[What the task asks] Copy out exactly the lines from the first line of the material below through the line containing "more than its", and nothing beyond them.

[Input material]
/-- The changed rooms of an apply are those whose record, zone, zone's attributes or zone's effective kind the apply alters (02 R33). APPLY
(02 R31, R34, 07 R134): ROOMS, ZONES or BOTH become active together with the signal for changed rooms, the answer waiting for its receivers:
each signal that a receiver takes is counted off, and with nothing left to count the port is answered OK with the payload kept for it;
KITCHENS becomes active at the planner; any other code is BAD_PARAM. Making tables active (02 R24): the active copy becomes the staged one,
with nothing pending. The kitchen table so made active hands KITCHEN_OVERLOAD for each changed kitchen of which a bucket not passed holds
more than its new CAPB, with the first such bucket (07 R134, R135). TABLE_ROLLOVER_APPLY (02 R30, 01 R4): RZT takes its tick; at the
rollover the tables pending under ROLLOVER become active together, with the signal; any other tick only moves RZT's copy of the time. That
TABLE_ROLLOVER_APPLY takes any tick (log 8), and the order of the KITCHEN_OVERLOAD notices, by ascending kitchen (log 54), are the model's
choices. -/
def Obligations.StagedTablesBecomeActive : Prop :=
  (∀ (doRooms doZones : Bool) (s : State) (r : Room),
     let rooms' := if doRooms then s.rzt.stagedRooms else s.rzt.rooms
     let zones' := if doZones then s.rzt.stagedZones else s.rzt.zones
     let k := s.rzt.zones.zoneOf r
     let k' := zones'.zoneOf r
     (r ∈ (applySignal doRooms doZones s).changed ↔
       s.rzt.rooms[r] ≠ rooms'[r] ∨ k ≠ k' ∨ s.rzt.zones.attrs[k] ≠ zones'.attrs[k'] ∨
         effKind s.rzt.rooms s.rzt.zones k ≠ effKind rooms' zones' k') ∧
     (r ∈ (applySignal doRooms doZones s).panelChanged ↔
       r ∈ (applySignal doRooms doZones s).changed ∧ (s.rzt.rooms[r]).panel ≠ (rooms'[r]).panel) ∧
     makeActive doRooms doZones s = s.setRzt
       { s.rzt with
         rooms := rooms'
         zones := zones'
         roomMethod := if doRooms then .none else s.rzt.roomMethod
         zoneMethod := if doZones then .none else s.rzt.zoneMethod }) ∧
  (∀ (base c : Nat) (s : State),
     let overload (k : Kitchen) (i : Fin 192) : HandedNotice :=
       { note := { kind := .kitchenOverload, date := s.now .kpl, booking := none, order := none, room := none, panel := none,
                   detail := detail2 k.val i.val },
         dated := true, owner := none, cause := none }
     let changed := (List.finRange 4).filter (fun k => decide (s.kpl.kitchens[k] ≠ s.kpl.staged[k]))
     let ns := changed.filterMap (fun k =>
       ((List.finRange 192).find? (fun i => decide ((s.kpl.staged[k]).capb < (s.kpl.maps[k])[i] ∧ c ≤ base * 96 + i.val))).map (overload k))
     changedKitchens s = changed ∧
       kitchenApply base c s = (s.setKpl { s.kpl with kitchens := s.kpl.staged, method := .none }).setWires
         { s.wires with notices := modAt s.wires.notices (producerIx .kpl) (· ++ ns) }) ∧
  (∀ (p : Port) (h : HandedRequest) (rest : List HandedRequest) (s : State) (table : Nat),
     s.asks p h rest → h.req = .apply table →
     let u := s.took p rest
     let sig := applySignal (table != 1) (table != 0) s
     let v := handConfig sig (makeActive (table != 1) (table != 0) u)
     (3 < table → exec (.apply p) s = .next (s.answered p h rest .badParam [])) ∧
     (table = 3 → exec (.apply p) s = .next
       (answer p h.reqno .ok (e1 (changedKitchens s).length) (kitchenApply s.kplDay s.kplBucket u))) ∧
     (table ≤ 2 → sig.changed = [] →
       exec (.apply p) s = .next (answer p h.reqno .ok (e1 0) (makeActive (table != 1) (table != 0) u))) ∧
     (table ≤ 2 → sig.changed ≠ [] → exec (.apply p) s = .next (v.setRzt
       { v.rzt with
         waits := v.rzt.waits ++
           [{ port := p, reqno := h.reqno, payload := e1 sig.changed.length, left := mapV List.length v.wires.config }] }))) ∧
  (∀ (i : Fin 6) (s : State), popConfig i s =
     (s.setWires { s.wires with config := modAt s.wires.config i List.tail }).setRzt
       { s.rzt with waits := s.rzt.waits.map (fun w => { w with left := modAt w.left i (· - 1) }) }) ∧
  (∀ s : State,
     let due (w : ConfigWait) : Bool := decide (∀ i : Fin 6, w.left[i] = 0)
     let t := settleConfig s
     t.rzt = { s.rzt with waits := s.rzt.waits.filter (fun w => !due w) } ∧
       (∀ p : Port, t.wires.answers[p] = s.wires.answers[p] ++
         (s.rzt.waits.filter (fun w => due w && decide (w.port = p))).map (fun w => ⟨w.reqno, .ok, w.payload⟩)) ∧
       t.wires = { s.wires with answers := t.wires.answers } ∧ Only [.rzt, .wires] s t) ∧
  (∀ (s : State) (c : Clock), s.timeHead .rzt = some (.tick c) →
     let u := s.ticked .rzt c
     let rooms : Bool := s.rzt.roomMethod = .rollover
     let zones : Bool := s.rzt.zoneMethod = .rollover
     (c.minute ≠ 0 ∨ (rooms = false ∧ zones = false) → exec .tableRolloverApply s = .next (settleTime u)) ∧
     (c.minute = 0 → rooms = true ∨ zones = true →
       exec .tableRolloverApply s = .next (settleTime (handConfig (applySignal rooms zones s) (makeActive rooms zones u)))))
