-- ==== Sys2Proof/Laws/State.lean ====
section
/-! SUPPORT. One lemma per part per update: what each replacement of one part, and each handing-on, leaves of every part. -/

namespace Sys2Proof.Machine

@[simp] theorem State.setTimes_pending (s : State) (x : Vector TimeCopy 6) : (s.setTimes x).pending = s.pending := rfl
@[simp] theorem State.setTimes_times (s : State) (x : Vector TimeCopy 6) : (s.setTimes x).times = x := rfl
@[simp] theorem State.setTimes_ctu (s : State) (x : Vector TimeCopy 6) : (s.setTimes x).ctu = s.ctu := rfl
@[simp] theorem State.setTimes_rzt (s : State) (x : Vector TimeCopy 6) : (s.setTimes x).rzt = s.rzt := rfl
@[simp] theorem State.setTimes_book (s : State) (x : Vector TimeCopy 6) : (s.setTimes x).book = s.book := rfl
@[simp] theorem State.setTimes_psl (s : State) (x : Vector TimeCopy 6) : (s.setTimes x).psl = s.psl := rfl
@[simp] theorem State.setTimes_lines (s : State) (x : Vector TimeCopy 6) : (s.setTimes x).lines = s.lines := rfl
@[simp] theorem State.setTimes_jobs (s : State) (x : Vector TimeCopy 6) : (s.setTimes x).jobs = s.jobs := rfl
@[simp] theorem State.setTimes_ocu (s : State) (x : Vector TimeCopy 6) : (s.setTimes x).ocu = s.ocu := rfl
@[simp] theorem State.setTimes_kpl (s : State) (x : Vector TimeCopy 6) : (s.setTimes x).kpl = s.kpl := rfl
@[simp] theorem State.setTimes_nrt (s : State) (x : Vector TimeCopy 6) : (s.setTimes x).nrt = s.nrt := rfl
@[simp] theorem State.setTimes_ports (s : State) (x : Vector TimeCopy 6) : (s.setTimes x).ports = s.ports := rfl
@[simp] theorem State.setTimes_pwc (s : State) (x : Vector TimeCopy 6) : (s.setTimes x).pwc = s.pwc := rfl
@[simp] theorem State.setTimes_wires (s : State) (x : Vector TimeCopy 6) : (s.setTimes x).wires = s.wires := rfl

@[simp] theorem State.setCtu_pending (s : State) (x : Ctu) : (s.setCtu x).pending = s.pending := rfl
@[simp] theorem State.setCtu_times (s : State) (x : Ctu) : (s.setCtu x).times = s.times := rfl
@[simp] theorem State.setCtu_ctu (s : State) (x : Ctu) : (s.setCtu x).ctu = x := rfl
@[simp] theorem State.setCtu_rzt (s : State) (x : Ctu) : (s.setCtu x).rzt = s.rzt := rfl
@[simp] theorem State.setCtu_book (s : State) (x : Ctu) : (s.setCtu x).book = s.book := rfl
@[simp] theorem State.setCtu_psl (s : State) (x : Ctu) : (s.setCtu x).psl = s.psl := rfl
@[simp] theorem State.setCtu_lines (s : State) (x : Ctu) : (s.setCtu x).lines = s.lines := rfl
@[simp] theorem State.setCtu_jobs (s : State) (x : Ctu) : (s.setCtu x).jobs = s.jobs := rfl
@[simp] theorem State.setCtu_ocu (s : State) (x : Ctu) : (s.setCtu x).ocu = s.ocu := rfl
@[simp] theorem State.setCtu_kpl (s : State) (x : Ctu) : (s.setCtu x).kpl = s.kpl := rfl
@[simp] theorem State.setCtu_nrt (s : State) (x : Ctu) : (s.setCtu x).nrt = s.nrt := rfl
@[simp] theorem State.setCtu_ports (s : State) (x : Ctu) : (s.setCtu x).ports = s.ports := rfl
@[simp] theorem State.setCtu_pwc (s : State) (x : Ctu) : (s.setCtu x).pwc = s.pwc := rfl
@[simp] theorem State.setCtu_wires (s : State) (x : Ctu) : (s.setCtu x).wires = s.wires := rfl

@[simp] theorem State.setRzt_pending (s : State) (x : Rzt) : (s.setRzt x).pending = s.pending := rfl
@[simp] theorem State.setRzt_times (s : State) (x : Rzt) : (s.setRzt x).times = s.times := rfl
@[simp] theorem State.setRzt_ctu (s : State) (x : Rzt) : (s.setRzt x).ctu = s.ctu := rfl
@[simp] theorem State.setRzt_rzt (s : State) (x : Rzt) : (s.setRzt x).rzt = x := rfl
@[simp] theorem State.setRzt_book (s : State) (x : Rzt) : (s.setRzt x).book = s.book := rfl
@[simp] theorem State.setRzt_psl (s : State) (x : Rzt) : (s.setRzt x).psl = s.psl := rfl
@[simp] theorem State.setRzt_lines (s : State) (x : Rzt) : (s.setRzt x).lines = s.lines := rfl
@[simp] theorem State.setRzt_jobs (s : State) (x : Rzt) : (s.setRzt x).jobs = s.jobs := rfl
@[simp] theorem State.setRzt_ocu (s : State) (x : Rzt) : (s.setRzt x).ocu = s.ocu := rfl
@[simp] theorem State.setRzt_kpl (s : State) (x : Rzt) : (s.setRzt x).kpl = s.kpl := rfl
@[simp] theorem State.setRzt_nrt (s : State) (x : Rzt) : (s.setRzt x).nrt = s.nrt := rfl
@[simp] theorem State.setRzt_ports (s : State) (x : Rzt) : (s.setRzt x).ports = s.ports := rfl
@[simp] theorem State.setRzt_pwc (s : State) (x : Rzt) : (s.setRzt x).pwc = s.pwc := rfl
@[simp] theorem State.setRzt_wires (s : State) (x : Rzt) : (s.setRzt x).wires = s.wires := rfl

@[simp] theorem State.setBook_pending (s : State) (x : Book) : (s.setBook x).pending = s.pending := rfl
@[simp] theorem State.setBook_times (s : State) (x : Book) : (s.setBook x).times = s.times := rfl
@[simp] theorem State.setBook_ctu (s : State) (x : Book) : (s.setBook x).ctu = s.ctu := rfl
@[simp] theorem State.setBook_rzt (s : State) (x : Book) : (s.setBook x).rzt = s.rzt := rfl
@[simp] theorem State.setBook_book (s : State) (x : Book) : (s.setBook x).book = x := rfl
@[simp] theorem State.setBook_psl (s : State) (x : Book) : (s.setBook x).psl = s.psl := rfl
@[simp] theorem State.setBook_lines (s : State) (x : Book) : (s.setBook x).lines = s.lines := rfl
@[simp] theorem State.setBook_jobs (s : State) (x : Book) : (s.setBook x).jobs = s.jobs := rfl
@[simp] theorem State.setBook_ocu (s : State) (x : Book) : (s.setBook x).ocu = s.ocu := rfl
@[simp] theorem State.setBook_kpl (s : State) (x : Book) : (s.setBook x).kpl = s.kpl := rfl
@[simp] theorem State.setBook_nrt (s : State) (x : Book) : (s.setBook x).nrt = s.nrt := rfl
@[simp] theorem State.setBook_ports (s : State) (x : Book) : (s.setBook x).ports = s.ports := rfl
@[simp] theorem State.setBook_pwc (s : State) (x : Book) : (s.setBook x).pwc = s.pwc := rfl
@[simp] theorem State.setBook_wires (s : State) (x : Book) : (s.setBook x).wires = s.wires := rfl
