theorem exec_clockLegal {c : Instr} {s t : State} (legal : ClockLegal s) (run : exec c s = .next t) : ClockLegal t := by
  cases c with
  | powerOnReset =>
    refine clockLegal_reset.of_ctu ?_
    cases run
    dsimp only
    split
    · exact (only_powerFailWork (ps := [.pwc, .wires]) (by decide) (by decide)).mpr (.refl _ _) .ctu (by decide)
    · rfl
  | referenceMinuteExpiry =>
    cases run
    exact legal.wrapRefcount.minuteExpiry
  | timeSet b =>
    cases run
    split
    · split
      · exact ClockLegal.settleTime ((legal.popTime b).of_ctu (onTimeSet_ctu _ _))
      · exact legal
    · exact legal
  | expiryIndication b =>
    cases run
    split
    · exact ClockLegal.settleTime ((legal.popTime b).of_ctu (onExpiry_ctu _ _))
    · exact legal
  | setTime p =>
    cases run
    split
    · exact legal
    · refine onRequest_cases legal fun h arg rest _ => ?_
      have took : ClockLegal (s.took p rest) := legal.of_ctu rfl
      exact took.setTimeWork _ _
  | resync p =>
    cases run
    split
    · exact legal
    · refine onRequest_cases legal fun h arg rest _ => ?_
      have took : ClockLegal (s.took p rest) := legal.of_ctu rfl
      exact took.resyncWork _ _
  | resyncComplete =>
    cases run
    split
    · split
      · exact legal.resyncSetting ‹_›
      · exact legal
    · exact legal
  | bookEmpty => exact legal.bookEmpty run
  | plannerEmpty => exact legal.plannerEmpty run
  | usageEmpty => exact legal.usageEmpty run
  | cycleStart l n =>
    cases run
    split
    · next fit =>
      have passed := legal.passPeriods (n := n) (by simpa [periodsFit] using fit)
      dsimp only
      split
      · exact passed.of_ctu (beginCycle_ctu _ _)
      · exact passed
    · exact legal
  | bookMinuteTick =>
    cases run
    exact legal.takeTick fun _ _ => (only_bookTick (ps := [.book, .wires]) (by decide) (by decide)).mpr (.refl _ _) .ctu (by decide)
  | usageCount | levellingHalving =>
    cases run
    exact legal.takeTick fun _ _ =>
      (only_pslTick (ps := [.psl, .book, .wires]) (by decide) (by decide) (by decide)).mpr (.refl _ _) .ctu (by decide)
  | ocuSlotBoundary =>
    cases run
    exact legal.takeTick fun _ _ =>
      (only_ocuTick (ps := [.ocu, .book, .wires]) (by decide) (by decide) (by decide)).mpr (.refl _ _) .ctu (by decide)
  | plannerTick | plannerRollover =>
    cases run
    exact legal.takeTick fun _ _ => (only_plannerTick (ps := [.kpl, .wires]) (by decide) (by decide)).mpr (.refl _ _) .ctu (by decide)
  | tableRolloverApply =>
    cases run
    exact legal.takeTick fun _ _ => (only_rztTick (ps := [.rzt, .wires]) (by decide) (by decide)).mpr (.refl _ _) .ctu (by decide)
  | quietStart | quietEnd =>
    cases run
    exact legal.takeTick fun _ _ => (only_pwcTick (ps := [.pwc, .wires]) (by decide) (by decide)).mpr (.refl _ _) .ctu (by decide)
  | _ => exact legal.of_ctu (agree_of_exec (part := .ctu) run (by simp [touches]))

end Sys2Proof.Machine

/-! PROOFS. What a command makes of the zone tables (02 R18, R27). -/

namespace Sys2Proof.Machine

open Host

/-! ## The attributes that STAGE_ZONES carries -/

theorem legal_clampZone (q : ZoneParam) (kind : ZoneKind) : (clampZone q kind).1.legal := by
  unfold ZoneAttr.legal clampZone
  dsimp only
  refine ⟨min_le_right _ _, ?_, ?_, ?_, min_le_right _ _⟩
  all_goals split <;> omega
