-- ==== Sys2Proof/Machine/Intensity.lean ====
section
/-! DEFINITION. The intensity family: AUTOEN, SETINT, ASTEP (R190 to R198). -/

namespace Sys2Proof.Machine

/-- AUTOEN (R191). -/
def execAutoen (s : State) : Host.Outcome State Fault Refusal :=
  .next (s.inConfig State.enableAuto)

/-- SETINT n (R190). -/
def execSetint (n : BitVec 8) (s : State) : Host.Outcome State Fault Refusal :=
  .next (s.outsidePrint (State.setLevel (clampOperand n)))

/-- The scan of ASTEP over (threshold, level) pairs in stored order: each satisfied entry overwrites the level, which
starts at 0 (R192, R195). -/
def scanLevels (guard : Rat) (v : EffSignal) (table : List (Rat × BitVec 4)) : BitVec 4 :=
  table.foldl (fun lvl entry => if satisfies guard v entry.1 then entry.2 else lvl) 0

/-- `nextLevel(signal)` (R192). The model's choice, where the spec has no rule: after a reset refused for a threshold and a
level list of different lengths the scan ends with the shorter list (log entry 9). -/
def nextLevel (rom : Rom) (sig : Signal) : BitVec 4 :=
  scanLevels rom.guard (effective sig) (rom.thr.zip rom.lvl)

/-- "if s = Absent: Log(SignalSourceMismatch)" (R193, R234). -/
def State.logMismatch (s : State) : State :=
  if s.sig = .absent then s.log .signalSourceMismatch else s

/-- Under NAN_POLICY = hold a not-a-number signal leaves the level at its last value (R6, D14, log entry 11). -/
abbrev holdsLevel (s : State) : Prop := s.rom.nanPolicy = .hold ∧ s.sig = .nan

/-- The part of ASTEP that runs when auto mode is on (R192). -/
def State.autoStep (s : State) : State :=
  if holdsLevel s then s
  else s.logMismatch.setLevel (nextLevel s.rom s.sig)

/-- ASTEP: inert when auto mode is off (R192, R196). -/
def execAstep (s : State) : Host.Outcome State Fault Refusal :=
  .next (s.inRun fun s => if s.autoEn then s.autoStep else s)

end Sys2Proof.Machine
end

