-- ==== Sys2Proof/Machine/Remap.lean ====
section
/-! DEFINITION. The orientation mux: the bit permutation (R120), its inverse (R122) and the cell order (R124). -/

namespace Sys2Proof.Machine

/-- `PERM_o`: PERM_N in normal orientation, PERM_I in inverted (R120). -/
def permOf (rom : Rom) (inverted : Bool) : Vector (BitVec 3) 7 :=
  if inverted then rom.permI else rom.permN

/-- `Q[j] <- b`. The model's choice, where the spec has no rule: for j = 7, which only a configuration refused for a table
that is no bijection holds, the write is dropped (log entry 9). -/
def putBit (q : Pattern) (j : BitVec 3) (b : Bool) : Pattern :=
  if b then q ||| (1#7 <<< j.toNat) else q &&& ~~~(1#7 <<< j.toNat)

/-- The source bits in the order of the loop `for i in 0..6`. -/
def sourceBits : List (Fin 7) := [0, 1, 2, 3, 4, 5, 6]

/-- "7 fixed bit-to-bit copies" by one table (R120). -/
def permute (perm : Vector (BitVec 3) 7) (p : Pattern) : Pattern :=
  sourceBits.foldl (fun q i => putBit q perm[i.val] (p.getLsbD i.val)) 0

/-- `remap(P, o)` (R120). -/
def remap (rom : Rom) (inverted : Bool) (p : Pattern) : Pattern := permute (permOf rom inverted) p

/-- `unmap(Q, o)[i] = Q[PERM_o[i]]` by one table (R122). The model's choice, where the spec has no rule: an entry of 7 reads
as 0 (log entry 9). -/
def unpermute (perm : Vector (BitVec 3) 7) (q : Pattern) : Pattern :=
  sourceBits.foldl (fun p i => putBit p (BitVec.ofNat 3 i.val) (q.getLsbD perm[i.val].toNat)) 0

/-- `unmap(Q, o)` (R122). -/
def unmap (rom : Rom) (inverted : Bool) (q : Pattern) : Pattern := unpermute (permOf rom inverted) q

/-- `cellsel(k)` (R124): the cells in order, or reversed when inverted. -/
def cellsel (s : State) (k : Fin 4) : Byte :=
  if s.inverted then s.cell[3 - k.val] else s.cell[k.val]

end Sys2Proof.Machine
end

[Solution to this task]
/-- The changed rooms of an apply are those whose record, zone, zone's attributes or zone's effective kind the apply alters (02 R33). APPLY
(02 R31, R34, 07 R134): ROOMS, ZONES or BOTH become active together with the signal for changed rooms, the answer waiting for its receivers:
each signal that a receiver takes is counted off, and with nothing left to count the port is answered OK with the payload kept for it;
KITCHENS becomes active at the planner; any other code is BAD_PARAM. Making tables active (02 R24): the active copy becomes the staged one,
with nothing pending. The kitchen table so made active hands KITCHEN_OVERLOAD for each changed kitchen of which a bucket not passed holds
more than its new CAPB, with the first such bucket (07 R134, R135). TABLE_ROLLOVER_APPLY (02 R30, 01 R4): RZT takes its tick; at the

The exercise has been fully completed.